Gli ultimi incidenti in Moto3 hanno riacceso le polemiche sulla sicurezza nel mondo del motociclismo. Ma la colpa non è solo dei piloti
Il motociclismo è uno sport pericoloso, non c’è dubbio. Nonostante negli ultimi decenni si siano fatti passi da gigante sotto l’aspetto della sicurezza (e ancora c’è tanta strada fare), si può poco contro le fatalità e la protezione (fisica) dei piloti. Ma si può, anzi, si deve, agire sul fattore umano. E gli ultimi episodi visti nel Motomondiale ad Austin, in particolare in Moto3 sono lì a dimostrarlo.
Le fatalità accadono in uno sport così pericoloso come questo, ma i fatti parlano chiaro: solo quest’anno tra Moto3 e serie minori ben tre incidenti che sono costati la vita ad altrettanti giovani piloti. Che, inevitabilmente sono finiti nel mirino, vista la loro esuberanza, accompagnata alla poca esperienza.
Moto3 (e non solo), situazione fuori controllo
Di sicuro qualcosa va fatto. Il pericoloso incidente visto ad Austin in Moto3 che ha coinvolto anche il leader del campionato Acosta ha scioccato tutti. Una manovra folle a pieno gas e solo il caso ha evitato che tutto si trasformasse, ancora una volta, in tragedia. A gran voce stavolta però tutto il paddock ha chiesto un intervento, per dare un segnale forte all’ambiente. L’ambizione porta tutti a strafare, andare oltre il limite. E questo non va bene, visto che già il rischio in pista è alto.
La penalizzazione inflitta ad Oncu di due GP sembra andare nella direzione giusta, ma non deve essere un’eccezione. Solo col pugno duro si può dare una lezione vera a tutto l’ambiente e a chi vuole andare “oltre”, fregandosene dei rischi che si possono correre. La vittoria, o semplicemente un piazzamento, non valgono la salute.
Ma occhio, perché a dare l’esempio devono essere anche i “maestri”. Anche in MotoGP e in Superbike infatti si sono vissuti momenti ad alta tensione negli ultimi weekend.
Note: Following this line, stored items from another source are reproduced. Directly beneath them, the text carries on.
-- ==== Sys2Proof/Machine/Ops.lean ====
section
/-!
DEFINITION. The named operations over registers, memory and translation that every meaning goes through: contexts and
their registers (R123, R153), the two-stage walk (R312 to R317), the checks of R174, reads and writes as a context sees
them (R326 to R335, log 5), fault records and their queues (R378 to R382).
-/

namespace Sys2Proof.Machine

/-- What a step or a meaning answers. -/
abbrev Result := Host.Outcome State Fault Refusal

/-! ## Contexts and their registers -/

/-- A context by its identifier. -/
def State.ctx (s : State) (cid : Nat) : Context := sget Context.free s.ctxs cid

/-- A context replaced. -/
def State.setCtx (s : State) (cid : Nat) (c : Context) : State := { s with ctxs := sput s.ctxs cid c }

/-- A context changed. -/
def State.updCtx (s : State) (cid : Nat) (f : Context → Context) : State := s.setCtx cid (f (s.ctx cid))

/-- The context whose sequencer executes. -/
def State.me (s : State) : Context := s.ctx s.cur

/-- A tile by its DEST coordinate (R61). -/
def State.tile (s : State) (t : Nat) : Tile := sget Tile.empty s.tiles t

/-- A tile replaced. -/
def State.setTile (s : State) (t : Nat) (v : Tile) : State := { s with tiles := sput s.tiles t v }

/-- A tile changed. -/
def State.updTile (s : State) (t : Nat) (f : Tile → Tile) : State := s.setTile t (f (s.tile t))

/-- A partition by its number. -/
def State.part (s : State) (p : Nat) : Partition := sget Partition.zero s.parts p

/-- A function by its number. -/
def State.fn (s : State) (f : Nat) : Function := sget Function.absent s.fns f

/-- A die by its number. -/
def State.die (s : State) (d : Nat) : Die := sget Die.off s.dies d

/-- The primary die: the lowest-numbered one in service (R467). -/
def primaryDie (s : State) : Nat := ((List.range 9).find? fun d => (s.die d).service).getD 0

/-- A general register: g0 reads as zero (R123). -/
def Context.rd (c : Context) (r : Reg) : Word := if r = 0 then 0 else c.seq.g[r]

/-- A general register written: a write to g0 is discarded (R123). -/
def Context.wr (c : Context) (r : Reg) (v : Word) : Context :=
  if r = 0 then c else { c with seq := { c.seq with g := c.seq.g.set r v } }

/-- A condition bit: k0 reads as true (R123). -/
def Context.rdK (c : Context) (k : KReg) : Bool := if k = 0 then true else c.seq.k[k]

/-- A condition bit written: a write to k0 is discarded (R123). -/
def Context.wrK (c : Context) (k : KReg) (v : Bool) : Context :=
  if k = 0 then c else { c with seq := { c.seq with k := c.seq.k.set k v } }

/-- The program counter set. -/
def Context.goto (c : Context) (pc : Word) : Context := { c with seq := { c.seq with pc := pc } }

/-- The next word. -/
def Context.step (c : Context) : Context := c.goto (c.seq.pc + 8)

/-- The executing context changed and moved to its next word. -/
def State.advance (s : State) (f : Context → Context) : State := s.updCtx s.cur (fun c => (f c).step)

/-- The context is live (R18). -/
def Context.live (c : Context) : Bool := c.life != .free && c.life != .ended

/-- The context holds its sequencer and region: one that has yielded, was saved or has ended holds neither (R173, R195,
R365, R390). -/
def Context.holdsRegion (c : Context) : Bool := c.life == .running || c.life == .suspended

/-- The context's partition (R156). -/
def Context.part (c : Context) : Nat := c.sr.part.toNat

/-! ## Places (01 R28, 05 R61) -/

/-- The DEST coordinate of tile `t` of cluster `c` of die `d` (R61). -/
def tileKey (d c t : Nat) : Nat := 1024 * d + 16 * c + t

/-- A coordinate names a tile of a compute cluster (R16, R61). -/
def isTile (t : Nat) : Bool := t / 1024 < 9 && t / 16 % 64 < 32

/-- The columns and rows of a cluster from a region's origin: none when it lies outside the region (R14, R121). -/
def clusterIn (origin wm1 hm1 c : Nat) : Bool :=
  let col := origin / 4
  let row := origin % 4
  col ≤ c / 4 && c / 4 ≤ col + wm1 && row ≤ c % 4 && c % 4 ≤ row + hm1 && c < 32

/-- The clusters of a context's region, in increasing order. -/
def Context.clusters (c : Context) : List Nat :=
  (List.range 32).filter (clusterIn c.sr.origin.toNat c.sr.wm1.toNat c.sr.hm1.toNat)

/-- The tiles of a context's region, in coordinate order. -/
def Context.tiles (c : Context) : List Nat :=
  c.clusters.flatMap fun k => (List.range 16).map (tileKey c.sr.die.toNat k)

/-- A coordinate lies in the context's region (R188). -/
def Context.hasTile (c : Context) (t : Nat) : Bool :=
  t / 1024 == c.sr.die.toNat && clusterIn c.sr.origin.toNat c.sr.wm1.toNat c.sr.hm1.toNat (t / 16 % 64)

/-- The first local address of the scratchpad aperture (R28). -/
def apertureBase : Nat := 0xF0000000000

/-- The local address of an S tile's scratchpad (R28). -/
def scratchBase (tile : Nat) : Nat :=
  apertureBase + (64 * (tile / 1024) + 2 * (tile / 16 % 64) + (tile % 16 - 12)) * 0x200000

/-- A local address lies in the scratchpad aperture (R28). -/
def inAperture (a : Nat) : Bool := apertureBase ≤ a && a < apertureBase + 0x48000000

/-- A local address lies in HBM (R28). -/
def inHbm (a : Nat) : Bool := a < 0x12000000000

/-- A local address is populated: a stack in service, or the aperture (R28). -/
def populated (s : State) (a : Nat) : Bool :=
  inAperture a || (inHbm a && !(sget Stack.plain s.hbm (a / 0x1000000000)).retired)

/-- Pages of a list of page maps hold page `p`. -/
def pagesHold (l : List PageMap) (p : Nat) : Bool := l.any fun r => r.loc ≤ p && p < r.loc + r.count

/-- A local address lies in a partition (R367). -/
def inPartition (s : State) (part a : Nat) : Bool :=
  if inAperture a then
    let n := (a - apertureBase) / 0x200000
    bit (s.part part).entry.toNat (4 * (n / 64) + n % 64 / 16)
  else
    ((s.part part).placed.any fun r => r.page ≤ a / 4096 && a / 4096 < r.page + r.count) ||
    (s.fns.any fun f => f.2.live && f.2.part == part && pagesHold f.2.ranges (a / 4096))

/-- A read of `n` bytes meets poison (R395). -/
def poisoned (s : State) (a n : Nat) : Bool :=
  s.poison.any fun l => l < (a + n + 63) / 64 && a / 64 ≤ l

/-! ## Translation (19 R312 to R317) -/

/-- Why a walk gives no translation. -/
inductive WalkErr where
  | missing
  /-- a page-table entry on the walk is poisoned (R392) -/
  | poison
  deriving DecidableEq, Repr

/-- What an access is translated under: the partition, the stage-1 root and ASN, and the die whose translation cache it goes
through, if any (R312, R318). -/
structure Space where
  part   : Nat
  s1root : Nat
  asn    : Nat
  die    : Option Nat
  deriving DecidableEq, Repr

/-- What the accesses of a context are translated under. -/
def Context.space (c : Context) : Space := ⟨c.part, c.owner.s1root, c.owner.asn, some c.sr.die.toNat⟩

/-- The same, past the translation cache: patching (R319). -/
def Context.tables (c : Context) : Space := { c.space with die := none }

/-- A leaf a walk has found: the local address of its entry, the entry, its level, the page's base, and whether the entry
came out of the translation cache (R318). -/
structure Leaf where
  at_   : Nat
  pte   : Nat
  level : Nat
  base  : Nat
  hit   : Bool
  deriving DecidableEq, Repr

/-- The eight bytes at a local address. -/
def mem64 (s : State) (a : Nat) : Nat := ofBytes (memRead s.mem a 8)

/-- The bytes a page of a level spans (R314). -/
def levelSize (l : Nat) : Nat := 2 ^ (12 + 9 * l)

/-- What an entry says at its level (R313, R314): a next table, a leaf, or nothing. -/
def entryAt (l pte : Nat) : Option (Bool × Nat) :=
  let frame := fld pte 12 40 * 4096
  if !bit pte 0 || fld pte 52 7 != 0 then none
  else if bit pte 1 then
    if l ≤ 2 && frame % levelSize l == 0 then some (true, frame) else none
  else if l != 0 && fld pte 2 7 == 0 then some (false, frame) else none

/-- A cached entry serves an access to address `a`: it has its tags and spans it (R318). -/
def Cached.serves (k : Cached) (p : Space) (stage1 : Bool) (at_ a : Nat) : Bool :=
  k.part == p.part && k.stage1 == stage1 && k.at_ == at_ && k.asn.elim true (· == p.asn) && k.base ≤ a && a < k.base + k.size

/-- The cached entry of an access, if there is one (R318). -/
def cachedEntry (s : State) (p : Space) (stage1 : Bool) (at_ a : Nat) : Option Cached :=
  p.die.bind fun d => (sget [] s.tlb d).find? fun k => k.serves p stage1 at_ a

/-- An entry read from memory at a local address: poison stops the walk (R392). -/
def freshEntry (s : State) (loc : Nat) : Except WalkErr Cached :=
  if poisoned s loc 8 then .error .poison else .ok ⟨0, false, none, 0, 0, loc, loc, mem64 s loc⟩

/-- The local address of the entry of a stage-2 table for a guest-physical address (R313). -/
def slot2 (gpa l base : Nat) : Nat := base + 8 * fld gpa (12 + 9 * l) (if l = 4 then 4 else 9)

/-- A stage-2 entry: cached, or read; and whether it was cached. -/
def entry2 (s : State) (p : Space) (gpa l base : Nat) : Except WalkErr (Cached × Bool) :=
  match cachedEntry s p false (slot2 gpa l base) gpa with
  | some k => .ok (k, true)
  | none => (freshEntry s (slot2 gpa l base)).map (·, false)

/-- The stage-2 walk of a guest-physical address from the table at `base` of level `l` (R313). -/
def walk2 (s : State) (p : Space) (gpa : Nat) : (l base : Nat) → Except WalkErr Leaf
  | l, base =>
    match entry2 s p gpa l base with
    | .error e => .error e
    | .ok (k, hit) =>
      match l, entryAt l k.pte with
      | _, some (true, f) => if f < 2 ^ 44 then .ok ⟨k.loc, k.pte, l, f, hit⟩ else .error .missing
      | l + 1, some (false, f) => if f < 2 ^ 44 then walk2 s p gpa l f else .error .missing
      | _, _ => .error .missing

/-- The stage-2 root of a partition (R367). -/
def s2root (s : State) (part : Nat) : Nat := fld (s.part part).entry.toNat 64 44

/-- Stage 2 of what an access is translated under. -/
def stage2In (s : State) (p : Space) (gpa : Nat) : Except WalkErr Leaf :=
  if gpa < 2 ^ 52 then walk2 s p gpa 4 (s2root s p.part) else .error .missing

/-- Stage 2 of a partition, from its tables. -/
def stage2 (s : State) (part gpa : Nat) : Except WalkErr Leaf := stage2In s ⟨part, 0, 0, none⟩ gpa

/-- The local address a leaf gives an address. -/
def Leaf.loc (f : Leaf) (a : Nat) : Nat := f.base + a % levelSize f.level

/-- The guest-physical address of the entry of a stage-1 table for a virtual address (R313). -/
def slot1 (va l base : Nat) : Nat := base + 8 * fld va (12 + 9 * l) 9

/-- A stage-1 entry: cached, or read through stage 2 with R = 1 (R313). -/
def entry1 (s : State) (p : Space) (va l base : Nat) : Except WalkErr (Cached × Bool) :=
  match cachedEntry s p true (slot1 va l base) va with
  | some k => .ok (k, true)
  | none =>
    match stage2In s p base with
    | .error e => .error e
    | .ok t => if bit t.pte 2 then (freshEntry s (t.loc (slot1 va l base))).map (·, false) else .error .missing

/-- The stage-1 walk of a virtual address (R313). -/
def walk1 (s : State) (p : Space) (va : Nat) : (l base : Nat) → Except WalkErr Leaf
  | l, base =>
    match entry1 s p va l base with
    | .error e => .error e
    | .ok (k, hit) =>
      match l, entryAt l k.pte with
      | _, some (true, f) => .ok ⟨k.loc, k.pte, l, f, hit⟩
      | l + 1, some (false, f) => walk1 s p va l f
      | _, _ => .error .missing

/-- A translation: local and guest-physical address, the size of its page (R335), permissions of both stages (R316), the
page kind, whether the stage-1 leaf is GLOBAL, the entries that keep ACCESSED and DIRTY (R317), and the two leaves. -/
structure Trans where
  loc  : Nat
  gpa  : Nat
  size : Nat
  r    : Bool
  w    : Bool
  x    : Bool
  a    : Bool
  ord  : Nat
  glob : Bool
  e1   : Nat
  e2   : Nat
  l1   : Leaf
  l2   : Leaf
  deriving DecidableEq, Repr

/-- The stronger page kind (R316): 0b11 first, then strongly ordered, release-consistent, unordered. -/
def strongerOrd (a b : Nat) : Nat :=
  if a = 3 || b = 3 then 3 else if a = 1 || b = 1 then 1 else if a = 0 || b = 0 then 0 else 2

/-- The first entry of the 64 KiB group a leaf belongs to, if it belongs to one (R315). -/
def groupOf (s : State) (f : Leaf) : Option Nat :=
  let first := f.at_ / 128 * 128
  let p0 := mem64 s first
  let member (i : Nat) : Bool :=
    let p := mem64 s (first + 8 * i)
    bit p 0 && bit p 1 && bit p 8 && fld p 2 7 == fld p0 2 7 && bit p 11 == bit p0 11 &&
      fld p 12 40 == fld p0 12 40 + i
  if f.level == 0 && bit f.pte 8 && fld p0 12 4 == 0 && (List.range 16).all member then some first else none

/-- The entry that keeps ACCESSED and DIRTY: of a 64 KiB group, its first (R315). -/
def adEntry (s : State) (f : Leaf) : Nat := (groupOf s f).getD f.at_

/-- The bytes the page of a leaf spans (R314, R315). -/
def pageSize (s : State) (f : Leaf) : Nat := if (groupOf s f).isSome then 0x10000 else levelSize f.level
Solo prendendo ieri, il contatto finale tra Joan Mir e Jack Miller, con conseguente lite a bordo pista, deve rammentare che anche a certi livelli ci vuole la “testa”. Che la pista non è un videogame dove se si cade, ci si rialza subito dopo come se niente fosse.
Show a tutti costi? No grazie
Ma, come sempre, non è possibile incolpare solo uno di una situazione che si sta aggravando di domenica in domenica. Se, come detto, si è fatto tanto in termini di sicurezza nei circuiti, ancora non basta.
Innanzitutto evitare che le gare siano uno show a tutti i costi, come capitato ad Austin. Prima una bandiera rossa ritardata dopo che un pilota (Salac) era sul cordolo in uscita da una curva sì lenta ma comunque pericolosa, poi la decisione di ripartire per una gara sprint che ha reso ancor di più pericolosa la situazione, con inevitabile nuovo incidente (quello che abbiamo raccontato). Una “leggerezza” che non ci si può permettere.
E poi troppe le categorie minori, quasi si voglia dare vita a uno show per forza, quasi si vada alla ricerca disperata di nuovi talenti che, alla fine, escono sempre, prima o poi. Categorie con oltre 40 piloti in pista, con moto dalle prestazioni così simili che non fanno altro che creare grossi e pericolosi ingorghi, che aumentano il rischio di cadute potenzialmente pericolose.
Infine le piste, che negli ultimi anni si sono trasformate in peggio. Se si finisce oltre il cordolo, niente più ghiaia e inevitabili rallentamenti. Oggi anche l’andare oltre la pista è possibile e lecito. E non è spettacolo questo, o coraggio. È incoscienza, innanzitutto del pilota, ma anche di chi ha deciso di aumentare lo spazio di asfalto ai bordi della pista. L’erba o la ghiaia una volta insegnavano a tutti che non si poteva dare gas a manetta e basta, ma che serviva rispettare le traiettorie e avere una guida pulita per conquistare qualcosa d’importante. Oggi invece neanche andare oltre il limite basta più. E su questo si deve ragionare seriamente. Anche in fretta.